--- WHAT NEEDS TO BE DONE ---
Return precisely the opening lines of the listing below, ending with the line that contains "inputs := i".

######

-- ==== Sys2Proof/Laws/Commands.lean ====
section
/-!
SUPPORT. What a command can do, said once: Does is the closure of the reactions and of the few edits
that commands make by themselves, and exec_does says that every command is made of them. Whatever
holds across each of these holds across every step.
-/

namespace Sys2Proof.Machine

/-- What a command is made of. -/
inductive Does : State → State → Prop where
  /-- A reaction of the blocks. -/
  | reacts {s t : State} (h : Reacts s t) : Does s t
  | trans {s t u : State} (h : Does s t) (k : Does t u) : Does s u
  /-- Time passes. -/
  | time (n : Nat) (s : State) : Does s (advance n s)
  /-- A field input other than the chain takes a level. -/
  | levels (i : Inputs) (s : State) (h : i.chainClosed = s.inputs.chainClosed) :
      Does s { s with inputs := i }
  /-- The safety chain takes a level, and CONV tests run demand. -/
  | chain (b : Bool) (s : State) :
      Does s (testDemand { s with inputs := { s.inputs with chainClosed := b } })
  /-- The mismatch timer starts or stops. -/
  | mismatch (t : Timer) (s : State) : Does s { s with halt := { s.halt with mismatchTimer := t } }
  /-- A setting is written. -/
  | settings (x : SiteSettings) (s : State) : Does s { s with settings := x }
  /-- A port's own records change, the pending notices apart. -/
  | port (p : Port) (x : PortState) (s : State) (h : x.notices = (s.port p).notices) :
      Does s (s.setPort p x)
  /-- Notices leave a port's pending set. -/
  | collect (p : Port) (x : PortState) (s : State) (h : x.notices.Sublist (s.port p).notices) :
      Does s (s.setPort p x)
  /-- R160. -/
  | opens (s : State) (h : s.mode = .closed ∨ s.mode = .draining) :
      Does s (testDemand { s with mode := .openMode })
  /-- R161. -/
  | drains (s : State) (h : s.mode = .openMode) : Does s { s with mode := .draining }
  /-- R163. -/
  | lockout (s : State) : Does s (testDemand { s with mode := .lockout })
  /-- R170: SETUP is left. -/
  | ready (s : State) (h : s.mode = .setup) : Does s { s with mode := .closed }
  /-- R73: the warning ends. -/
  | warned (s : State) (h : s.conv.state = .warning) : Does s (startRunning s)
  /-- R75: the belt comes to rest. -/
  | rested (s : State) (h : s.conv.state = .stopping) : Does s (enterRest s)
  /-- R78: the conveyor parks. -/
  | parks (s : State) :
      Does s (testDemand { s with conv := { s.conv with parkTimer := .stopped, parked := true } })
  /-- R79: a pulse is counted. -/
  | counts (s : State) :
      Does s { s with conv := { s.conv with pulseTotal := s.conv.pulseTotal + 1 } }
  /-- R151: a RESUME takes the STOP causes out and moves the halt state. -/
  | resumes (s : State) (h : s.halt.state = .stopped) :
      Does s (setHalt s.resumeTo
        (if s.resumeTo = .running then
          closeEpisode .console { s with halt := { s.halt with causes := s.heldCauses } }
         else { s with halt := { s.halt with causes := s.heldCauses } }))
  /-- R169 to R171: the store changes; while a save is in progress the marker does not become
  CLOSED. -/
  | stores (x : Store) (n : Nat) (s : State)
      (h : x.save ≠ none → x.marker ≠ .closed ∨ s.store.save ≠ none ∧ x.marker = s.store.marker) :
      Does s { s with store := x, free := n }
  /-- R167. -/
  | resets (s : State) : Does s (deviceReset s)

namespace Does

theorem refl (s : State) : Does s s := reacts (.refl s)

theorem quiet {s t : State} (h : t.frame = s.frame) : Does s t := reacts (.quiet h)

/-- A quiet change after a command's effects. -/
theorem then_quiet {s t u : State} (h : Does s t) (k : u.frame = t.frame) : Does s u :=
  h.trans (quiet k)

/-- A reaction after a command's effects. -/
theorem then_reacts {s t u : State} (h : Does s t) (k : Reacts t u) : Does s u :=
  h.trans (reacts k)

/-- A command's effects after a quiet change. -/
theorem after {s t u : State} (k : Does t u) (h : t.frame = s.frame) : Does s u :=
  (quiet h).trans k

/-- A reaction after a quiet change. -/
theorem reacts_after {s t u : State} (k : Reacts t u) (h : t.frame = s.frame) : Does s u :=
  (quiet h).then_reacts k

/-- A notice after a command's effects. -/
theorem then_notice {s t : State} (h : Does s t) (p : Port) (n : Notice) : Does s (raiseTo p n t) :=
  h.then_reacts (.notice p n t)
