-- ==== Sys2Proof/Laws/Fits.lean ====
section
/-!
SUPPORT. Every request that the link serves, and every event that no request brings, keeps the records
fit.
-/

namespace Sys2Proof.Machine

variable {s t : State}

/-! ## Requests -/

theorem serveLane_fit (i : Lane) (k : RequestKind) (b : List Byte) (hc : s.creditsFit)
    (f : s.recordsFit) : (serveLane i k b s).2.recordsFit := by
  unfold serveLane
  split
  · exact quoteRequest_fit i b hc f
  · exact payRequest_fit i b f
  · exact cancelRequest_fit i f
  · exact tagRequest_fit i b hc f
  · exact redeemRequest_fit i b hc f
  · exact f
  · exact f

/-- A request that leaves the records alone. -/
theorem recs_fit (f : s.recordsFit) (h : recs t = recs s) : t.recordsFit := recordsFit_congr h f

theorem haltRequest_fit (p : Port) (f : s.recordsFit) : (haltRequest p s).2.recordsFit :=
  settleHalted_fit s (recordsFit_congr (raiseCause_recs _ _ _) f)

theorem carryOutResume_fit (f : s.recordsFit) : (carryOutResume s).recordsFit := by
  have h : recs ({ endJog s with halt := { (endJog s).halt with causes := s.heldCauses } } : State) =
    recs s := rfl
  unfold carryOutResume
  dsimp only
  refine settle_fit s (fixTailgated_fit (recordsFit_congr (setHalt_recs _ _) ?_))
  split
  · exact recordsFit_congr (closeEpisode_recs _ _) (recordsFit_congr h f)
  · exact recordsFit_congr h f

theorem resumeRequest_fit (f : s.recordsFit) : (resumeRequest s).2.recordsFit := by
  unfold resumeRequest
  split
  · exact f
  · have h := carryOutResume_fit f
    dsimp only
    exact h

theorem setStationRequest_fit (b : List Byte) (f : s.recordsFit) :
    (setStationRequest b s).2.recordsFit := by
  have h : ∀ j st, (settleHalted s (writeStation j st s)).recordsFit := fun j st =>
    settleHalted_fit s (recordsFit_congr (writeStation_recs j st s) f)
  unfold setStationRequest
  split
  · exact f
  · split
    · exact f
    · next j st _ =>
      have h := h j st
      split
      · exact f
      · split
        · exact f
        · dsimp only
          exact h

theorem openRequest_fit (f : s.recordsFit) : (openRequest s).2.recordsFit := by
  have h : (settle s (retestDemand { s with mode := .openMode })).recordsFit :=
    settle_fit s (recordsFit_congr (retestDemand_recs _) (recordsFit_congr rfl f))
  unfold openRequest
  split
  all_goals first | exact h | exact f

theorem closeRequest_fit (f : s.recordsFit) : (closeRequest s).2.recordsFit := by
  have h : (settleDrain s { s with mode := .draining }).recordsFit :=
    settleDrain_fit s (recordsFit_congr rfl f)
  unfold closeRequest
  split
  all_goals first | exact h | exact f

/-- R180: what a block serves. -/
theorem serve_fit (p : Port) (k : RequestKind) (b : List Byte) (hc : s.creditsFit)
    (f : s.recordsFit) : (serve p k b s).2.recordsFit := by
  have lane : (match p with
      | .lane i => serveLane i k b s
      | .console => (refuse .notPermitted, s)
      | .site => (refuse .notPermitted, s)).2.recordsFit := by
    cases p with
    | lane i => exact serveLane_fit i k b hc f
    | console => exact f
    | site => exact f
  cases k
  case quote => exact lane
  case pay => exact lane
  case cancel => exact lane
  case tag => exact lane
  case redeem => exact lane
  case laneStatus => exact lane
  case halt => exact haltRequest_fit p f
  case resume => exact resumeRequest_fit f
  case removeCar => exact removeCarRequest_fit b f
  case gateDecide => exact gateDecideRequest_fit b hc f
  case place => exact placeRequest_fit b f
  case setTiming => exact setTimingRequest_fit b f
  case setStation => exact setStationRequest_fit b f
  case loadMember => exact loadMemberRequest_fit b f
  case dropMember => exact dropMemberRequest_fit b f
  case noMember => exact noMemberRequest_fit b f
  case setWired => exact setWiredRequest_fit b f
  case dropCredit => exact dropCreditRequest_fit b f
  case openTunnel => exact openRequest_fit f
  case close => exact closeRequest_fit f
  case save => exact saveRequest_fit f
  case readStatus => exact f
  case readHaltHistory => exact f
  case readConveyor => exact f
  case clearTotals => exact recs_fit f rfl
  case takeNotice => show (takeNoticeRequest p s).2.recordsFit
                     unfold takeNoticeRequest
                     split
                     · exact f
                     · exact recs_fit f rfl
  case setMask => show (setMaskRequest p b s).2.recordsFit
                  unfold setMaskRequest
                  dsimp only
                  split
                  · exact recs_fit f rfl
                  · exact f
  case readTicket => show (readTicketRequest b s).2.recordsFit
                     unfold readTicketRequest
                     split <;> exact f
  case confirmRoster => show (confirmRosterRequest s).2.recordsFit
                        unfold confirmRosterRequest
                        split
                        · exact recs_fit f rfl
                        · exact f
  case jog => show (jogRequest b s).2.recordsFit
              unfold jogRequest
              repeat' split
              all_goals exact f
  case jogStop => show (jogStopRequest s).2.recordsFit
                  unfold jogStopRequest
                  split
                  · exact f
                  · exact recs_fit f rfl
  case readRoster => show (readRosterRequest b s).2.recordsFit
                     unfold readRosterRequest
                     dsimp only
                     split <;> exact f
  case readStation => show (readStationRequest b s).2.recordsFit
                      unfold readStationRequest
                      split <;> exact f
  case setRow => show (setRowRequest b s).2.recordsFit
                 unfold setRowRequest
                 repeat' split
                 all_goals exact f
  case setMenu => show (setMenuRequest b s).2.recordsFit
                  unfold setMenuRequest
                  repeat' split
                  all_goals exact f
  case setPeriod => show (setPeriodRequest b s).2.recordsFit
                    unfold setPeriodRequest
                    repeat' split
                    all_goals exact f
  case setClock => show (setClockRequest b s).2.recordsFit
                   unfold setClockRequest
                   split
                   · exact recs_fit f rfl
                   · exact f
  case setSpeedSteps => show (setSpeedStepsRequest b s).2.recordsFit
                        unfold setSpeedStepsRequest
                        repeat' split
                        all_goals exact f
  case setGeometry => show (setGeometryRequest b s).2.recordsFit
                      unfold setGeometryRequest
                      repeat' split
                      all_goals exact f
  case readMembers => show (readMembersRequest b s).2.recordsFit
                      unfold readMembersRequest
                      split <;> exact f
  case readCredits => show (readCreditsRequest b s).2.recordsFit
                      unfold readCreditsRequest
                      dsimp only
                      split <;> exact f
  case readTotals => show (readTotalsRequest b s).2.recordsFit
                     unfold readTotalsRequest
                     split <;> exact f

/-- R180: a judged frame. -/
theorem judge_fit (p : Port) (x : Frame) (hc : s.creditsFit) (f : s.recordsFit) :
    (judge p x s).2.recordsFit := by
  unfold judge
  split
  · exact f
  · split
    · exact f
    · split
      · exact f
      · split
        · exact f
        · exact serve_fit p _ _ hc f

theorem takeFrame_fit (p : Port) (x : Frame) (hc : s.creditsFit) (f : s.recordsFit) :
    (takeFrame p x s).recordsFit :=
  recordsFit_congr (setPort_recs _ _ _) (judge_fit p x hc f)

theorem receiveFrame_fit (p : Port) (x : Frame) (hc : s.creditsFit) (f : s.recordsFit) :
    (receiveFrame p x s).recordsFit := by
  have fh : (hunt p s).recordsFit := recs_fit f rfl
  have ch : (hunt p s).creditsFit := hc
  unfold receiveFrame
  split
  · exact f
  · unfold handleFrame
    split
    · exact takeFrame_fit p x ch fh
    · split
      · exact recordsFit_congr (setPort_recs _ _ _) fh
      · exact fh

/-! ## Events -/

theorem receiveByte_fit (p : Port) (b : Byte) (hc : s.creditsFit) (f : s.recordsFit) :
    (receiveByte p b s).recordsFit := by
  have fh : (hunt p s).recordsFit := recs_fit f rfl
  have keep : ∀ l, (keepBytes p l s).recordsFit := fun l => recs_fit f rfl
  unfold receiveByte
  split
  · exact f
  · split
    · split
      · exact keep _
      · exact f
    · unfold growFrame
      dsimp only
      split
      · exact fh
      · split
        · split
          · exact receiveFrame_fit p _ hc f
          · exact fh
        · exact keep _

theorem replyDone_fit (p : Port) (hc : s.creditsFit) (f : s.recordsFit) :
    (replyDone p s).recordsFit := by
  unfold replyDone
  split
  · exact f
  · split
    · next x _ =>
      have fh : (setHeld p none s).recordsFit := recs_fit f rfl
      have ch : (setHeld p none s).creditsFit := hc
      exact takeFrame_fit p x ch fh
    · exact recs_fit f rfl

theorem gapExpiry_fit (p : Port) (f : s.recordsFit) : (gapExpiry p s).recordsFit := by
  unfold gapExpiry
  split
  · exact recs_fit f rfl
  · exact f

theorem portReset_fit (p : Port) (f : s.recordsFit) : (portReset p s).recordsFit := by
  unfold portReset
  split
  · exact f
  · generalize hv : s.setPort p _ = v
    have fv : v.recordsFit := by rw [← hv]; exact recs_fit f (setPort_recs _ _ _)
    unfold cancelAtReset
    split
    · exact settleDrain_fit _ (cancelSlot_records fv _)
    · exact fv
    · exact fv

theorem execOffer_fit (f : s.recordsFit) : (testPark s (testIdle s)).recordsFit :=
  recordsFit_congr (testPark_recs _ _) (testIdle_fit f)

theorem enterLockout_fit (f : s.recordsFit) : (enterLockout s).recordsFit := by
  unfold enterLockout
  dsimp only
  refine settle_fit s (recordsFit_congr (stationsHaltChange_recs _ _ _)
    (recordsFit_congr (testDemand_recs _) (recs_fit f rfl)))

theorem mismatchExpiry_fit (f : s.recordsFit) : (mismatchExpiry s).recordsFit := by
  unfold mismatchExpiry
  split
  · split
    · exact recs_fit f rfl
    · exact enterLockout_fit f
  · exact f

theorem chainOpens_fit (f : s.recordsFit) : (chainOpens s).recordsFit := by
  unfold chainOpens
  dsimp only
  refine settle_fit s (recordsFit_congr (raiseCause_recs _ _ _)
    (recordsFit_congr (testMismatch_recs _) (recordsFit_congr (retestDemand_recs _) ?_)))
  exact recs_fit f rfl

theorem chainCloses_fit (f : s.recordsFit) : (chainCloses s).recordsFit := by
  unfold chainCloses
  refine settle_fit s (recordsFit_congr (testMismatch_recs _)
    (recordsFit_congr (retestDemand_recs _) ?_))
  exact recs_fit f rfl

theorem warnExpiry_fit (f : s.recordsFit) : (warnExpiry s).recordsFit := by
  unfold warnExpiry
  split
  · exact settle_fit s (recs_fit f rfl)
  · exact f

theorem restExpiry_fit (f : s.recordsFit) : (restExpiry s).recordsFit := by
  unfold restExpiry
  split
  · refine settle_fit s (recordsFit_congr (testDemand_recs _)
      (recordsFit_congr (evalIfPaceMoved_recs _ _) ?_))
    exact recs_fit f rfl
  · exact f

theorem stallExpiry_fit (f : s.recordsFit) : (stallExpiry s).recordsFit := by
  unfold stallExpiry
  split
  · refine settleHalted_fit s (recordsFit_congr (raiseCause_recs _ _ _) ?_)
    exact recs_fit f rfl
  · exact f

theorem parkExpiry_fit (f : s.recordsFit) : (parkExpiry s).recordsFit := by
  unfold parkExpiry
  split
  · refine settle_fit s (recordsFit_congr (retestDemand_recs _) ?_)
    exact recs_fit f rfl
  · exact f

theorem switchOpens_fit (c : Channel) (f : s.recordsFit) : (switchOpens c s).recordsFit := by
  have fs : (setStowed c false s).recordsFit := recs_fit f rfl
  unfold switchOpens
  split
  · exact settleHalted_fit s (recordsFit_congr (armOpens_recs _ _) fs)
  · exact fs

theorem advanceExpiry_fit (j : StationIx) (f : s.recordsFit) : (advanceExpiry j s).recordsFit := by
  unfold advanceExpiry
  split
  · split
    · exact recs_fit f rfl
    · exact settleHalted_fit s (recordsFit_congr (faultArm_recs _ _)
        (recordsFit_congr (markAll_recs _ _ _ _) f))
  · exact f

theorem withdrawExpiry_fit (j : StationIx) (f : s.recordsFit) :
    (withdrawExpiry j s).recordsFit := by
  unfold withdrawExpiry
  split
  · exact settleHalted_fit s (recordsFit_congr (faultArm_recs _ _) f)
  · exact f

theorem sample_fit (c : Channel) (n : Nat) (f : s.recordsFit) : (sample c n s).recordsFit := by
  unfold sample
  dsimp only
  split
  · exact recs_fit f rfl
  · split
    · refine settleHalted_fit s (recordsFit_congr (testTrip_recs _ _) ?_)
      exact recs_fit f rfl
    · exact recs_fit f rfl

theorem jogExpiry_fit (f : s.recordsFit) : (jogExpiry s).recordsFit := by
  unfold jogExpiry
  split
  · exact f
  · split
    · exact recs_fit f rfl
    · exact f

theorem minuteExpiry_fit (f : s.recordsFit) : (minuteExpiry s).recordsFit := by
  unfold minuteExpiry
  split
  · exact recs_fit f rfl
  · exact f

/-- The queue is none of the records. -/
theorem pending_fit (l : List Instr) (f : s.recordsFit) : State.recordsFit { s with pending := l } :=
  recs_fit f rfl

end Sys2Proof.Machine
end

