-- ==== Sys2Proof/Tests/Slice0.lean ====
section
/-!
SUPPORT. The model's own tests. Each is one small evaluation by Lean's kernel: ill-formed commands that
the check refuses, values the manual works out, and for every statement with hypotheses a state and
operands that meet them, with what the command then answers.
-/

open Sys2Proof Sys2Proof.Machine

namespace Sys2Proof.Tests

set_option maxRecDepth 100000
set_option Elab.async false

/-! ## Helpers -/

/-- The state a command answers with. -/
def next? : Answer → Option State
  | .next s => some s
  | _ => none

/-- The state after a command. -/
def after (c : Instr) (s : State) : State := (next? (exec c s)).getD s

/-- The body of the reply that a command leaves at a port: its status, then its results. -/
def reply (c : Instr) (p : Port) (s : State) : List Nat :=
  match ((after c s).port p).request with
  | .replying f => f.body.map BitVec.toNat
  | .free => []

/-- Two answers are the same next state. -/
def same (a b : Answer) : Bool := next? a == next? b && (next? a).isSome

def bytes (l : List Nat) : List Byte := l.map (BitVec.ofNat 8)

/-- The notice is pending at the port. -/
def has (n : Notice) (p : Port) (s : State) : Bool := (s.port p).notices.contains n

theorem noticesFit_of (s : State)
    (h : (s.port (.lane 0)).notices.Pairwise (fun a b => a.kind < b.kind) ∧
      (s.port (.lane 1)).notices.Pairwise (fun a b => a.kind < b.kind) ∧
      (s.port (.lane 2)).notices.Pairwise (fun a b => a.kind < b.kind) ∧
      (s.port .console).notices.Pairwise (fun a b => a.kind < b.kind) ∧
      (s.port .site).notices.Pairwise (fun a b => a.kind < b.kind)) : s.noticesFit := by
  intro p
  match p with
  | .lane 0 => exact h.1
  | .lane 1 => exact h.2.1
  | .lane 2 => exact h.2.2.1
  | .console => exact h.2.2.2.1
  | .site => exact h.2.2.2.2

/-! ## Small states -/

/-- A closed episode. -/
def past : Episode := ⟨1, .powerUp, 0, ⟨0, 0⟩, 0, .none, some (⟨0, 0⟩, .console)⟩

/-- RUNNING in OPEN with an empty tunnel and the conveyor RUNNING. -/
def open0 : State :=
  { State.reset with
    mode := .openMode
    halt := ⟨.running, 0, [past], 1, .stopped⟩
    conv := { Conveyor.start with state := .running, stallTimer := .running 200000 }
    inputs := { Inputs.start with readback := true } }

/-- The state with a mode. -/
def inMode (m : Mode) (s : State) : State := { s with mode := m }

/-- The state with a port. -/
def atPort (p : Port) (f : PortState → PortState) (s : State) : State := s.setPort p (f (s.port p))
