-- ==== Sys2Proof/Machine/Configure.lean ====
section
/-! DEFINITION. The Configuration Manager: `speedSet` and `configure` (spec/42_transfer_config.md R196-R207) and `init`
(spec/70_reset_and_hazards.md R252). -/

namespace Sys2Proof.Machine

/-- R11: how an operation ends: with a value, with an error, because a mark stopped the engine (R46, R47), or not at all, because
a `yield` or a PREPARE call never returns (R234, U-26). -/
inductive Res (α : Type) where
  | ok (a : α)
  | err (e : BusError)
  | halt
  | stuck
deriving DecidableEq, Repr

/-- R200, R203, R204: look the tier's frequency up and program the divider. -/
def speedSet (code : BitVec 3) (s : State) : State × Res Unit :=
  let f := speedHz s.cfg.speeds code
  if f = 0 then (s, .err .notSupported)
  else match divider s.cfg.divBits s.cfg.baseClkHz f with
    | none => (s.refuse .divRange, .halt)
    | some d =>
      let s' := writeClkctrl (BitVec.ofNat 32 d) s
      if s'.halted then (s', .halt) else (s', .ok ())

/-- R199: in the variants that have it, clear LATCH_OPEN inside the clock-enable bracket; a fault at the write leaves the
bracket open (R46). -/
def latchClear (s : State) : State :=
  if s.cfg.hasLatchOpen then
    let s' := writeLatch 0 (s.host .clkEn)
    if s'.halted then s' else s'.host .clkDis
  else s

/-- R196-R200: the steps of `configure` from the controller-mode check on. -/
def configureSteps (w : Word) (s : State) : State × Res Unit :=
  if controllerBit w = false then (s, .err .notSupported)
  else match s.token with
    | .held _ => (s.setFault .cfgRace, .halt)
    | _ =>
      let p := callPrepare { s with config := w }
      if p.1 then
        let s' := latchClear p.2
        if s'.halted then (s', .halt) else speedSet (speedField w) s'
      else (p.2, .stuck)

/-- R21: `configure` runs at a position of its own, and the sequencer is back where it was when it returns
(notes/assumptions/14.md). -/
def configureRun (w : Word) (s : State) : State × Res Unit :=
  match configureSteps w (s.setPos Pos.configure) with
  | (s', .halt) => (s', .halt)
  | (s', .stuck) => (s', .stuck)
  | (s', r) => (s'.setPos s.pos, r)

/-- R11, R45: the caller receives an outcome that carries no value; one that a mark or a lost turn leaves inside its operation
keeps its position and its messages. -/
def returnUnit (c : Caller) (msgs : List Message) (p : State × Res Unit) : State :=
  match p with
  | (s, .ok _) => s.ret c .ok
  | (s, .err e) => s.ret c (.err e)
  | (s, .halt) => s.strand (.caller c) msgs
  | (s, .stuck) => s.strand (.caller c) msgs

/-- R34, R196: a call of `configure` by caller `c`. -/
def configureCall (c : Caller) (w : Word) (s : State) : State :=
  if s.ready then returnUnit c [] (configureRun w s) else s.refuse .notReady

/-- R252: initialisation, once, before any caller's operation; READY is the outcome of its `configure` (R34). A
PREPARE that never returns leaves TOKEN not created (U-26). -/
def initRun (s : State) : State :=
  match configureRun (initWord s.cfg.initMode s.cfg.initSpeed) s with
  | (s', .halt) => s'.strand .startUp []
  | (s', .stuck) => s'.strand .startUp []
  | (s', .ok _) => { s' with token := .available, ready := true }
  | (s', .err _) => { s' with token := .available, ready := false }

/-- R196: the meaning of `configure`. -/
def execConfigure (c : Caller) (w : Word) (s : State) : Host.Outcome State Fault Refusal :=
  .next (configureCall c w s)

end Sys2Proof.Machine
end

######

--- TASK ANSWER ---
-- ==== Sys2Proof/Laws/Commands.lean ====
section
/-!
SUPPORT. What a command can do, said once: Does is the closure of the reactions and of the few edits
that commands make by themselves, and exec_does says that every command is made of them. Whatever
holds across each of these holds across every step.
-/

namespace Sys2Proof.Machine

/-- What a command is made of. -/
inductive Does : State → State → Prop where
  /-- A reaction of the blocks. -/
  | reacts {s t : State} (h : Reacts s t) : Does s t
  | trans {s t u : State} (h : Does s t) (k : Does t u) : Does s u
  /-- Time passes. -/
  | time (n : Nat) (s : State) : Does s (advance n s)
  /-- A field input other than the chain takes a level. -/
  | levels (i : Inputs) (s : State) (h : i.chainClosed = s.inputs.chainClosed) :
      Does s { s with inputs := i }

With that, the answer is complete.